[Feature request] Hybrid debugging
Esadruhn opened this issue · comments
Description
Create a "debugging" mode when using the Substra SDK. The principle is that the user only needs to change one parameter in his script to switch between the "normal" and "debugging" mode.
In this mode:
- adding an asset adds it locally
- fetching an asset fetches it either from the deployed platform or locally (local assets are identified by a 'key' that starts with
local_
or a similar prefix or suffix) - executing a traintuple on a dataset fetched remotely has the following behaviour:
- it counts the number of
train_samples_keys
of the dataset - it gets the same number of samples from the
fake
method of the opener - it executes on the fake data
- it counts the number of
- the
list
function lists the remote and local assets - the
leaderboard
function gets the leaderboard from the deployed platform if the objective is on it, otherwise from the local data
Limitation
A locally created traintuple, testtuple, aggregate tuple or composite traintuple cannot depend on a remote tuple.

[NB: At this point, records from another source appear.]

/-! ### State.latchNotify -/

@[simp] theorem State.latchNotify_cfg (rx tx : Word) : (s.latchNotify rx tx).cfg = s.cfg := rfl
@[simp] theorem State.latchNotify_state (rx tx : Word) : (s.latchNotify rx tx).state = s.state := rfl
@[simp] theorem State.latchNotify_opcode (rx tx : Word) : (s.latchNotify rx tx).opcode = s.opcode := rfl
@[simp] theorem State.latchNotify_outbuf (rx tx : Word) : (s.latchNotify rx tx).outbuf = s.outbuf := rfl
@[simp] theorem State.latchNotify_outlen (rx tx : Word) : (s.latchNotify rx tx).outlen = s.outlen := rfl
@[simp] theorem State.latchNotify_inbuf (rx tx : Word) : (s.latchNotify rx tx).inbuf = s.inbuf := rfl
@[simp] theorem State.latchNotify_inlen (rx tx : Word) : (s.latchNotify rx tx).inlen = s.inlen := rfl
@[simp] theorem State.latchNotify_rspLenM1 (rx tx : Word) : (s.latchNotify rx tx).rspLenM1 = s.rspLenM1 := rfl
@[simp] theorem State.latchNotify_declLen (rx tx : Word) : (s.latchNotify rx tx).declLen = s.declLen := rfl
@[simp] theorem State.latchNotify_tag (rx tx : Word) : (s.latchNotify rx tx).tag = s.tag := rfl
@[simp] theorem State.latchNotify_nextTag (rx tx : Word) : (s.latchNotify rx tx).nextTag = s.nextTag := rfl
@[simp] theorem State.latchNotify_rxThr (rx tx : Word) : (s.latchNotify rx tx).rxThr = s.rxThr := rfl
@[simp] theorem State.latchNotify_txThr (rx tx : Word) : (s.latchNotify rx tx).txThr = s.txThr := rfl
@[simp] theorem State.latchNotify_tmrArmed (rx tx : Word) : (s.latchNotify rx tx).tmrArmed = s.tmrArmed := rfl
@[simp] theorem State.latchNotify_tmrGen (rx tx : Word) : (s.latchNotify rx tx).tmrGen = s.tmrGen := rfl
@[simp] theorem State.latchNotify_ntfPend (rx tx : Word) : (s.latchNotify rx tx).ntfPend = true := rfl
@[simp] theorem State.latchNotify_ntfRx (rx tx : Word) : (s.latchNotify rx tx).ntfRx = rx := rfl
@[simp] theorem State.latchNotify_ntfTx (rx tx : Word) : (s.latchNotify rx tx).ntfTx = tx := rfl
@[simp] theorem State.latchNotify_tmfPend (rx tx : Word) : (s.latchNotify rx tx).tmfPend = s.tmfPend := rfl
@[simp] theorem State.latchNotify_tmfGen (rx tx : Word) : (s.latchNotify rx tx).tmfGen = s.tmfGen := rfl
@[simp] theorem State.latchNotify_canPend (rx tx : Word) : (s.latchNotify rx tx).canPend = s.canPend := rfl
@[simp] theorem State.latchNotify_canTag (rx tx : Word) : (s.latchNotify rx tx).canTag = s.canTag := rfl
@[simp] theorem State.latchNotify_trRx (rx tx : Word) : (s.latchNotify rx tx).trRx = s.trRx := rfl
@[simp] theorem State.latchNotify_trTx (rx tx : Word) : (s.latchNotify rx tx).trTx = s.trTx := rfl
@[simp] theorem State.latchNotify_trCap (rx tx : Word) : (s.latchNotify rx tx).trCap = s.trCap := rfl
@[simp] theorem State.latchNotify_trRxThr (rx tx : Word) : (s.latchNotify rx tx).trRxThr = s.trRxThr := rfl
@[simp] theorem State.latchNotify_trTxThr (rx tx : Word) : (s.latchNotify rx tx).trTxThr = s.trTxThr := rfl
@[simp] theorem State.latchNotify_delivered (rx tx : Word) : (s.latchNotify rx tx).delivered = s.delivered := rfl
@[simp] theorem State.latchNotify_wait (rx tx : Word) : (s.latchNotify rx tx).wait = s.wait := rfl
@[simp] theorem State.latchNotify_history (rx tx : Word) : (s.latchNotify rx tx).history = s.history := rfl
@[simp] theorem State.latchNotify_turns (rx tx : Word) : (s.latchNotify rx tx).turns = s.turns := rfl
@[simp] theorem State.latchNotify_answers (rx tx : Word) : (s.latchNotify rx tx).answers = s.answers := rfl
@[simp] theorem State.latchNotify_draws (rx tx : Word) : (s.latchNotify rx tx).draws = s.draws := rfl

/-! ### State.latchTimer -/

@[simp] theorem State.latchTimer_cfg (g : Word) : (s.latchTimer g).cfg = s.cfg := rfl
@[simp] theorem State.latchTimer_state (g : Word) : (s.latchTimer g).state = s.state := rfl
@[simp] theorem State.latchTimer_opcode (g : Word) : (s.latchTimer g).opcode = s.opcode := rfl
@[simp] theorem State.latchTimer_outbuf (g : Word) : (s.latchTimer g).outbuf = s.outbuf := rfl
@[simp] theorem State.latchTimer_outlen (g : Word) : (s.latchTimer g).outlen = s.outlen := rfl
@[simp] theorem State.latchTimer_inbuf (g : Word) : (s.latchTimer g).inbuf = s.inbuf := rfl
@[simp] theorem State.latchTimer_inlen (g : Word) : (s.latchTimer g).inlen = s.inlen := rfl
@[simp] theorem State.latchTimer_rspLenM1 (g : Word) : (s.latchTimer g).rspLenM1 = s.rspLenM1 := rfl
@[simp] theorem State.latchTimer_declLen (g : Word) : (s.latchTimer g).declLen = s.declLen := rfl
@[simp] theorem State.latchTimer_tag (g : Word) : (s.latchTimer g).tag = s.tag := rfl
@[simp] theorem State.latchTimer_nextTag (g : Word) : (s.latchTimer g).nextTag = s.nextTag := rfl
@[simp] theorem State.latchTimer_rxThr (g : Word) : (s.latchTimer g).rxThr = s.rxThr := rfl
@[simp] theorem State.latchTimer_txThr (g : Word) : (s.latchTimer g).txThr = s.txThr := rfl
@[simp] theorem State.latchTimer_tmrArmed (g : Word) : (s.latchTimer g).tmrArmed = s.tmrArmed := rfl
@[simp] theorem State.latchTimer_tmrGen (g : Word) : (s.latchTimer g).tmrGen = s.tmrGen := rfl
@[simp] theorem State.latchTimer_ntfPend (g : Word) : (s.latchTimer g).ntfPend = s.ntfPend := rfl
@[simp] theorem State.latchTimer_ntfRx (g : Word) : (s.latchTimer g).ntfRx = s.ntfRx := rfl
@[simp] theorem State.latchTimer_ntfTx (g : Word) : (s.latchTimer g).ntfTx = s.ntfTx := rfl
@[simp] theorem State.latchTimer_tmfPend (g : Word) : (s.latchTimer g).tmfPend = true := rfl
@[simp] theorem State.latchTimer_tmfGen (g : Word) : (s.latchTimer g).tmfGen = g := rfl
@[simp] theorem State.latchTimer_canPend (g : Word) : (s.latchTimer g).canPend = s.canPend := rfl
@[simp] theorem State.latchTimer_canTag (g : Word) : (s.latchTimer g).canTag = s.canTag := rfl
@[simp] theorem State.latchTimer_trRx (g : Word) : (s.latchTimer g).trRx = s.trRx := rfl
@[simp] theorem State.latchTimer_trTx (g : Word) : (s.latchTimer g).trTx = s.trTx := rfl
@[simp] theorem State.latchTimer_trCap (g : Word) : (s.latchTimer g).trCap = s.trCap := rfl
@[simp] theorem State.latchTimer_trRxThr (g : Word) : (s.latchTimer g).trRxThr = s.trRxThr := rfl
@[simp] theorem State.latchTimer_trTxThr (g : Word) : (s.latchTimer g).trTxThr = s.trTxThr := rfl
@[simp] theorem State.latchTimer_delivered (g : Word) : (s.latchTimer g).delivered = s.delivered := rfl
@[simp] theorem State.latchTimer_wait (g : Word) : (s.latchTimer g).wait = s.wait := rfl
@[simp] theorem State.latchTimer_history (g : Word) : (s.latchTimer g).history = s.history := rfl
@[simp] theorem State.latchTimer_turns (g : Word) : (s.latchTimer g).turns = s.turns := rfl
@[simp] theorem State.latchTimer_answers (g : Word) : (s.latchTimer g).answers = s.answers := rfl
@[simp] theorem State.latchTimer_draws (g : Word) : (s.latchTimer g).draws = s.draws := rfl

/-! ### State.latchCancel -/

@[simp] theorem State.latchCancel_cfg (c : Byte) : (s.latchCancel c).cfg = s.cfg := rfl
@[simp] theorem State.latchCancel_state (c : Byte) : (s.latchCancel c).state = s.state := rfl
@[simp] theorem State.latchCancel_opcode (c : Byte) : (s.latchCancel c).opcode = s.opcode := rfl
@[simp] theorem State.latchCancel_outbuf (c : Byte) : (s.latchCancel c).outbuf = s.outbuf := rfl
@[simp] theorem State.latchCancel_outlen (c : Byte) : (s.latchCancel c).outlen = s.outlen := rfl
@[simp] theorem State.latchCancel_inbuf (c : Byte) : (s.latchCancel c).inbuf = s.inbuf := rfl
@[simp] theorem State.latchCancel_inlen (c : Byte) : (s.latchCancel c).inlen = s.inlen := rfl
@[simp] theorem State.latchCancel_rspLenM1 (c : Byte) : (s.latchCancel c).rspLenM1 = s.rspLenM1 := rfl
@[simp] theorem State.latchCancel_declLen (c : Byte) : (s.latchCancel c).declLen = s.declLen := rfl
@[simp] theorem State.latchCancel_tag (c : Byte) : (s.latchCancel c).tag = s.tag := rfl
@[simp] theorem State.latchCancel_nextTag (c : Byte) : (s.latchCancel c).nextTag = s.nextTag := rfl
@[simp] theorem State.latchCancel_rxThr (c : Byte) : (s.latchCancel c).rxThr = s.rxThr := rfl
@[simp] theorem State.latchCancel_txThr (c : Byte) : (s.latchCancel c).txThr = s.txThr := rfl
@[simp] theorem State.latchCancel_tmrArmed (c : Byte) : (s.latchCancel c).tmrArmed = s.tmrArmed := rfl
@[simp] theorem State.latchCancel_tmrGen (c : Byte) : (s.latchCancel c).tmrGen = s.tmrGen := rfl
@[simp] theorem State.latchCancel_ntfPend (c : Byte) : (s.latchCancel c).ntfPend = s.ntfPend := rfl
@[simp] theorem State.latchCancel_ntfRx (c : Byte) : (s.latchCancel c).ntfRx = s.ntfRx := rfl
@[simp] theorem State.latchCancel_ntfTx (c : Byte) : (s.latchCancel c).ntfTx = s.ntfTx := rfl
@[simp] theorem State.latchCancel_tmfPend (c : Byte) : (s.latchCancel c).tmfPend = s.tmfPend := rfl
@[simp] theorem State.latchCancel_tmfGen (c : Byte) : (s.latchCancel c).tmfGen = s.tmfGen := rfl
@[simp] theorem State.latchCancel_canPend (c : Byte) : (s.latchCancel c).canPend = true := rfl
@[simp] theorem State.latchCancel_canTag (c : Byte) : (s.latchCancel c).canTag = c := rfl
@[simp] theorem State.latchCancel_trRx (c : Byte) : (s.latchCancel c).trRx = s.trRx := rfl
@[simp] theorem State.latchCancel_trTx (c : Byte) : (s.latchCancel c).trTx = s.trTx := rfl
@[simp] theorem State.latchCancel_trCap (c : Byte) : (s.latchCancel c).trCap = s.trCap := rfl
@[simp] theorem State.latchCancel_trRxThr (c : Byte) : (s.latchCancel c).trRxThr = s.trRxThr := rfl
@[simp] theorem State.latchCancel_trTxThr (c : Byte) : (s.latchCancel c).trTxThr = s.trTxThr := rfl
@[simp] theorem State.latchCancel_delivered (c : Byte) : (s.latchCancel c).delivered = s.delivered := rfl
@[simp] theorem State.latchCancel_wait (c : Byte) : (s.latchCancel c).wait = s.wait := rfl
@[simp] theorem State.latchCancel_history (c : Byte) : (s.latchCancel c).history = s.history := rfl
@[simp] theorem State.latchCancel_turns (c : Byte) : (s.latchCancel c).turns = s.turns := rfl
@[simp] theorem State.latchCancel_answers (c : Byte) : (s.latchCancel c).answers = s.answers := rfl
@[simp] theorem State.latchCancel_draws (c : Byte) : (s.latchCancel c).draws = s.draws := rfl

/-! ### State.deliver -/

@[simp] theorem State.deliver_cfg (u : List Byte) : (s.deliver u).cfg = s.cfg := rfl
@[simp] theorem State.deliver_state (u : List Byte) : (s.deliver u).state = s.state := rfl
@[simp] theorem State.deliver_opcode (u : List Byte) : (s.deliver u).opcode = s.opcode := rfl
@[simp] theorem State.deliver_outbuf (u : List Byte) : (s.deliver u).outbuf = s.outbuf := rfl
@[simp] theorem State.deliver_outlen (u : List Byte) : (s.deliver u).outlen = s.outlen := rfl
@[simp] theorem State.deliver_inbuf (u : List Byte) : (s.deliver u).inbuf = s.inbuf := rfl
@[simp] theorem State.deliver_inlen (u : List Byte) : (s.deliver u).inlen = s.inlen := rfl
@[simp] theorem State.deliver_rspLenM1 (u : List Byte) : (s.deliver u).rspLenM1 = s.rspLenM1 := rfl
@[simp] theorem State.deliver_declLen (u : List Byte) : (s.deliver u).declLen = s.declLen := rfl
@[simp] theorem State.deliver_tag (u : List Byte) : (s.deliver u).tag = s.tag := rfl
@[simp] theorem State.deliver_nextTag (u : List Byte) : (s.deliver u).nextTag = s.nextTag := rfl
@[simp] theorem State.deliver_rxThr (u : List Byte) : (s.deliver u).rxThr = s.rxThr := rfl
@[simp] theorem State.deliver_txThr (u : List Byte) : (s.deliver u).txThr = s.txThr := rfl
@[simp] theorem State.deliver_tmrArmed (u : List Byte) : (s.deliver u).tmrArmed = s.tmrArmed := rfl
@[simp] theorem State.deliver_tmrGen (u : List Byte) : (s.deliver u).tmrGen = s.tmrGen := rfl
@[simp] theorem State.deliver_ntfPend (u : List Byte) : (s.deliver u).ntfPend = s.ntfPend := rfl
@[simp] theorem State.deliver_ntfRx (u : List Byte) : (s.deliver u).ntfRx = s.ntfRx := rfl
@[simp] theorem State.deliver_ntfTx (u : List Byte) : (s.deliver u).ntfTx = s.ntfTx := rfl
@[simp] theorem State.deliver_tmfPend (u : List Byte) : (s.deliver u).tmfPend = s.tmfPend := rfl
@[simp] theorem State.deliver_tmfGen (u : List Byte) : (s.deliver u).tmfGen = s.tmfGen := rfl
@[simp] theorem State.deliver_canPend (u : List Byte) : (s.deliver u).canPend = s.canPend := rfl
@[simp] theorem State.deliver_canTag (u : List Byte) : (s.deliver u).canTag = s.canTag := rfl
@[simp] theorem State.deliver_trRx (u : List Byte) : (s.deliver u).trRx = s.trRx := rfl
@[simp] theorem State.deliver_trTx (u : List Byte) : (s.deliver u).trTx = s.trTx := rfl
@[simp] theorem State.deliver_trCap (u : List Byte) : (s.deliver u).trCap = s.trCap := rfl
@[simp] theorem State.deliver_trRxThr (u : List Byte) : (s.deliver u).trRxThr = s.trRxThr := rfl
@[simp] theorem State.deliver_trTxThr (u : List Byte) : (s.deliver u).trTxThr = s.trTxThr := rfl
@[simp] theorem State.deliver_delivered (u : List Byte) : (s.deliver u).delivered = s.delivered ++ u := rfl
@[simp] theorem State.deliver_wait (u : List Byte) : (s.deliver u).wait = s.wait := rfl
@[simp] theorem State.deliver_history (u : List Byte) : (s.deliver u).history = s.history := rfl
@[simp] theorem State.deliver_turns (u : List Byte) : (s.deliver u).turns = s.turns := rfl
@[simp] theorem State.deliver_answers (u : List Byte) : (s.deliver u).answers = s.answers := rfl
@[simp] theorem State.deliver_draws (u : List Byte) : (s.deliver u).draws = s.draws := rfl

Same for a compute plan: it is impossible to add a tuple to a compute plan that is on the deployed platform.
Improvements
It must be clear to the user that executing a local tuple on a remote asset means that it uses the fake data.
On the contrary, if the tuples executes on a local asset (the user created a dataset and data samples locally) then the real data is used.
--> the documentation should be clear about this
--> add a warning / print in the stdout when it uses the fake data ?
Code example
dataset_key = EXISTING_KEY
remote_traintuple_key = EXISTING_TRAINTUPLE_KEY
c = Client(<url>, <version>, debugging=True)
dataset = c.get_dataset(dataset_key)
data_samples = dataset['trainDataSampleKeys']
# Can also get the objective and algo from the deployed platform
c.add_objective(<objective>)
c.add_algo(<algo>)
c.add_traintuple({
'train_data_sample_keys': [d['key'] for d in data_samples]
}) # the traintuple executes on len(data_samples) fake data
# This fails:
c.add_traintuple({
'in_models_keys': [remote_traintuple_key]
})
This would be awesome!
Closed with PR #206